Re: [regex] Speed up somewhat the cases in bug-regex11.c
- From: Paolo Bonzini <paolo dot bonzini at lu dot unisi dot ch>
- To: Jakub Jelinek <jakub at redhat dot com>
- Cc: Ulrich Drepper <drepper at redhat dot com>, libc-alpha at sources dot redhat dot com
- Date: Tue, 30 Nov 2004 09:51:18 +0100
- Subject: Re: [regex] Speed up somewhat the cases in bug-regex11.c
- References: <BDAE8458.3E1%paolo.bonzini@lu.unisi.ch> <20041129222655.GA15147@sunsite.mff.cuni.cz>
Could you please have a look? I'm not sure what should happen when
bkref_idx is -1 (i.e. when search_cur_bkref_entry fails to find a bkref
index) and you are more familiar with this part of the code.

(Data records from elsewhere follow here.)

-- ==== Sys2Proof/Machine/HostProgram.lean ====
section
/-! DEFINITION. The host's side: the expansion of host-program statements into host accesses
(30_encoding.md R149 to R151), their running against the block, and the packet scan `findPackets`
(60_exceptions.md R440 to R443). Nothing here is state of the block (10_state.md R30, R443). -/

namespace Sys2Proof.Machine

/-! ## Expansion (30_encoding.md R150) -/

/-- The address of a register as a host program names it (30_encoding.md R149). -/
def regAddr (r : Reg) : Addr := BitVec.ofNat 21 (Reg.offset r)

/-- Byte writes at `a`, `a + 1`, ... (30_encoding.md R150). The spec does not say what `a + k` is past
0x1FFFFF; that it wraps modulo 2^21, the width of an address (20_memory.md R100), is a DESIGN CHOICE,
unsafe (log 29). -/
def byteWrites (a : Addr) (l : List Byte) : List HostAccess :=
  l.mapIdx fun i b => .write (a + BitVec.ofNat 21 i) .w8 (b.setWidth 64)

/-- `enc64(r)` of the rational `(-1)^neg · num / den` (30_encoding.md R150). The real 0 has two
encodings and the rule chooses neither; that it is −0 if `neg` is set and +0 if not is a DESIGN CHOICE,
unsafe (log 30). -/
def enc64 (neg : Bool) (num den : Nat) : F64 := fround neg num den 0

/-- The host accesses of a statement without a loop, and those before the loop of `run`
(30_encoding.md R149, R150). -/
def Stmt.accesses : Stmt → List HostAccess
  | .wr w a d => [.write a w d]
  | .rd w a _ => [.read a w]
  | .cmd i => [.write (regAddr .cmd) .w32 ((encode i).setWidth 64)]
  | .wait => []
  | .run i => [.write (regAddr .cmd) .w32 ((encode i).setWidth 64)]
  | .clr => [.write (regAddr .status) .w32 0x0000000E]
  | .wrf64 a neg num den => [.write a .w64 (enc64 neg num den)]
  | .wrbytes a l => byteWrites a l
  | .fill a n v => byteWrites a (List.replicate n v)
  | .wrbits a l => byteWrites a (bytesOf (paddedBits l))

/-- The statement ends with a `wait` loop. -/
def Stmt.waits : Stmt → Bool
  | .wait => true
  | .run _ => true
  | .wr _ _ _ | .rd _ _ _ | .cmd _ | .clr | .wrf64 _ _ _ _ | .wrbytes _ _ | .fill _ _ _
  | .wrbits _ _ => false

/-! ## Running a host program -/

/-- How a host program ends. -/
inductive HostOutcome (α : Type) where
  /-- it ran to its end -/
  | done (s : State) (v : α)
  /-- the block stopped with a model fault -/
  | fault (r : Fault)
  /-- the block stopped with a refusal -/
  | refused (r : Refusal)
  /-- it is still polling or scanning when the allowed number of rounds is used up -/
  | unfinished (s : State)
deriving Repr

/-- The data of the last answer of the port. -/
def State.lastData (s : State) : DWord :=
  match s.response with
  | some r => r.data
  | none => 0

/-- Host accesses one after the other. What the host does with a bus error is its own business
(60_exceptions.md R407, 93_implementation_defined.md U10); that it takes the answer as it is and goes on
to the next access is a DESIGN CHOICE, unsafe (log 31). -/
def runAccesses : List HostAccess → State → Host.Outcome State Fault Refusal
  | [], s => .next s
  | h :: l, s =>
    match s.access h with
    | .next t => runAccesses l t
    | .fault r => .fault r
    | .refused r => .refused r

/-- The `wait` loop (30_encoding.md R150): `rd32 STATUS` until `DONE` is set, at most `n` times. Between
two polls the core finishes one stage, which is one of the paces the spec allows (log 24). -/
def runWait : Nat → State → HostOutcome Unit
  | 0, s => .unfinished s
  | n + 1, s =>
    let t := s.hostRead (Reg.offset .status) .w32
    if t.lastData.getLsbD 1 then .done t ()
    else
      match coreStage t with
      | .next u => runWait n u
      | .fault r => .fault r
      | .refused r => .refused r

/-- The value a statement names, if it does. -/
def Stmt.named (s : State) : Stmt → List (String × DWord)
  | .rd _ _ (some name) => [(name, s.lastData)]
  | .rd _ _ none => []
  | .wr _ _ _ | .cmd _ | .wait | .run _ | .clr | .wrf64 _ _ _ _ | .wrbytes _ _ | .fill _ _ _
  | .wrbits _ _ => []

/-- One statement, with at most `n` polls in its `wait` loop. -/
def runStmt (n : Nat) (st : Stmt) (s : State) : HostOutcome (List (String × DWord)) :=
  match runAccesses (Stmt.accesses st) s with
  | .fault r => .fault r
  | .refused r => .refused r
  | .next t =>
    if Stmt.waits st then
      match runWait n t with
      | .done u _ => .done u []
      | .fault r => .fault r
      | .refused r => .refused r
      | .unfinished u => .unfinished u
    else .done t (Stmt.named t st)

/-- A host program (30_encoding.md R149): its statements in order, with the values they name. -/
def runProgram (n : Nat) : List Stmt → State → HostOutcome (List (String × DWord))
  | [], s => .done s []
  | st :: l, s =>
    match runStmt n st s with
    | .done t v =>
      match runProgram n l t with
      | .done u w => .done u (v ++ w)
      | .fault r => .fault r
      | .refused r => .refused r
      | .unfinished u => .unfinished u
    | .fault r => .fault r
    | .refused r => .refused r
    | .unfinished u => .unfinished u

/-! ## The packet scan (60_exceptions.md R440 to R442) -/

/-- One entry of `found` (60_exceptions.md R441). -/
structure Packet where
  off : Nat
  syncPos : Nat
  pdu : List Byte
  freq : DWord
  rssi : DWord
deriving DecidableEq, Repr

/-- Successive host reads, with their data. -/
def readAll : List (Nat × Width) → State → State × List DWord
  | [], s => (s, [])
  | (a, w) :: l, s =>
    let t := s.hostRead a w
    let r := readAll l t
    (r.1, t.lastData :: r.2)

/-- What the scan reads after a successful DEMODULATE at window offset `off` (60_exceptions.md R441). -/
def readPacket (off : Nat) (s : State) : State × Packet :=
  let r := readAll
    [ (Reg.offset .resSyncPos, .w32), (Reg.offset .resPduLen, .w32)
    , (Reg.offset .resFreqLo, .w32), (Reg.offset .resFreqHi, .w32)
    , (Reg.offset .resRssiLo, .w32), (Reg.offset .resRssiHi, .w32) ] s
  let v := fun i => r.2.getD i 0
  let n := (v 1).toNat
  let q := readAll ((List.range n).map fun i => (Config.pduOutBase + i, .w8)) r.1
  (q.1,
    { off := off
      syncPos := (v 0).toNat
      pdu := q.2.map fun d => d.setWidth 8
      freq := v 2 ||| (v 3 <<< 32)
      rssi := v 4 ||| (v 5 <<< 32) })

/-- The statements of one round of the scan (60_exceptions.md R441). -/
def scanRound (base window n off : Nat) : List Stmt :=
  [ .wr .w32 (regAddr .iqOff) (BitVec.ofNat 64 (base + off))
  , .wr .w32 (regAddr .iqNsamp) (BitVec.ofNat 64 (min window (n - off)))
  , .run .demodulate
  , .rd .w32 (regAddr .resFlags) none ]

/-- The parameters of a scan (60_exceptions.md R441). -/
structure ScanParams where
  base : Nat
  n : Nat
  maxPackets : Nat
  sps : Nat
  window : Nat
  syncLen : Nat
deriving DecidableEq, Repr

/-- The loop of `findPackets`, at most `k` rounds (60_exceptions.md R441). -/
def scanLoop (p : ScanParams) :
    Nat → Nat → List Packet → State → HostOutcome (List Packet)
  | 0, off, found, s =>
    if found.length < p.maxPackets ∧ off < p.n then .unfinished s else .done s found
  | k + 1, off, found, s =>
    if found.length < p.maxPackets ∧ off < p.n then
      match runProgram 12 (scanRound p.base p.window p.n off) s with
      | .fault r => .fault r
      | .refused r => .refused r
      | .unfinished t => .unfinished t
      | .done t _ =>
        if t.lastData.getLsbD 0 then
          let r := readPacket off t
          scanLoop p k
            (off + (r.2.syncPos + p.syncLen + 8 * (5 + r.2.pdu.length)) * p.sps)
            (found ++ [r.2]) r.1
        else scanLoop p k (off + 8 * p.sps) found t
    else .done s found

/-- The parameters of a scan with the configuration registers as they stand (60_exceptions.md R441).
For `PHY_MODE` 2 and 3 the spec gives no `Rs` and no `Lp`, and the procedure has no PHY check; that the
scan takes those of `LE_2M` there is a DESIGN CHOICE, unsafe (log 28). -/
def scanParams (s : State) (base n maxPackets : Nat) : ScanParams :=
  { base := base
    n := n
    maxPackets := maxPackets
    sps := s.regs.sps
    window := roundHalfEven s.regs.sampleRate.toNat 2000
    syncLen := s.regs.phycfg.syncLen }

/-- `findPackets` on `n` samples in `IQ` from index `base` (60_exceptions.md R441). With `sps > 0` every
round advances by at least 8 samples (R442), so `n / 8 + 1` rounds are enough. With `sps = 0` the loop of
R441 does not advance, and R442, which says that it ends, does not settle the case; that the model stops
it after `n / 8 + 1` rounds too, as `unfinished` if it has not ended by itself, is a DESIGN CHOICE,
unsafe (log 32). -/
def findPackets (s : State) (base n maxPackets : Nat) : HostOutcome (List Packet) :=
  scanLoop (scanParams s base n maxPackets) (n / 8 + 1) 0 [] s

end Sys2Proof.Machine
end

You just don't recurse: the old code used a while loop instead of
do/while, so it exited before dereferencing ent.
I checked whether specializing the loop for bkref_idx == 1 will give any
improvement, and it does not. An alternative possibility which I did
not try would be to add a dummy bkref_ent but I doubt it is worth.
I thought that this was impossible because the other places crashed
loudly when search_cur_bkref_entry failed. While I am slowly
understanding more of the algorithm, I am still far from being familiar
with it. :-(
I include a version of the patch without the indentation changes, and
the full one. Tested on the glibc and sed testsuites.
Paolo
2004-11-30 Paolo Bonzini <bonzini@gnu.org>
* posix/regexec.c (check_dst_limits_calc_pos_1): Check
for bkref_idx == -1, and don't recurse in that case.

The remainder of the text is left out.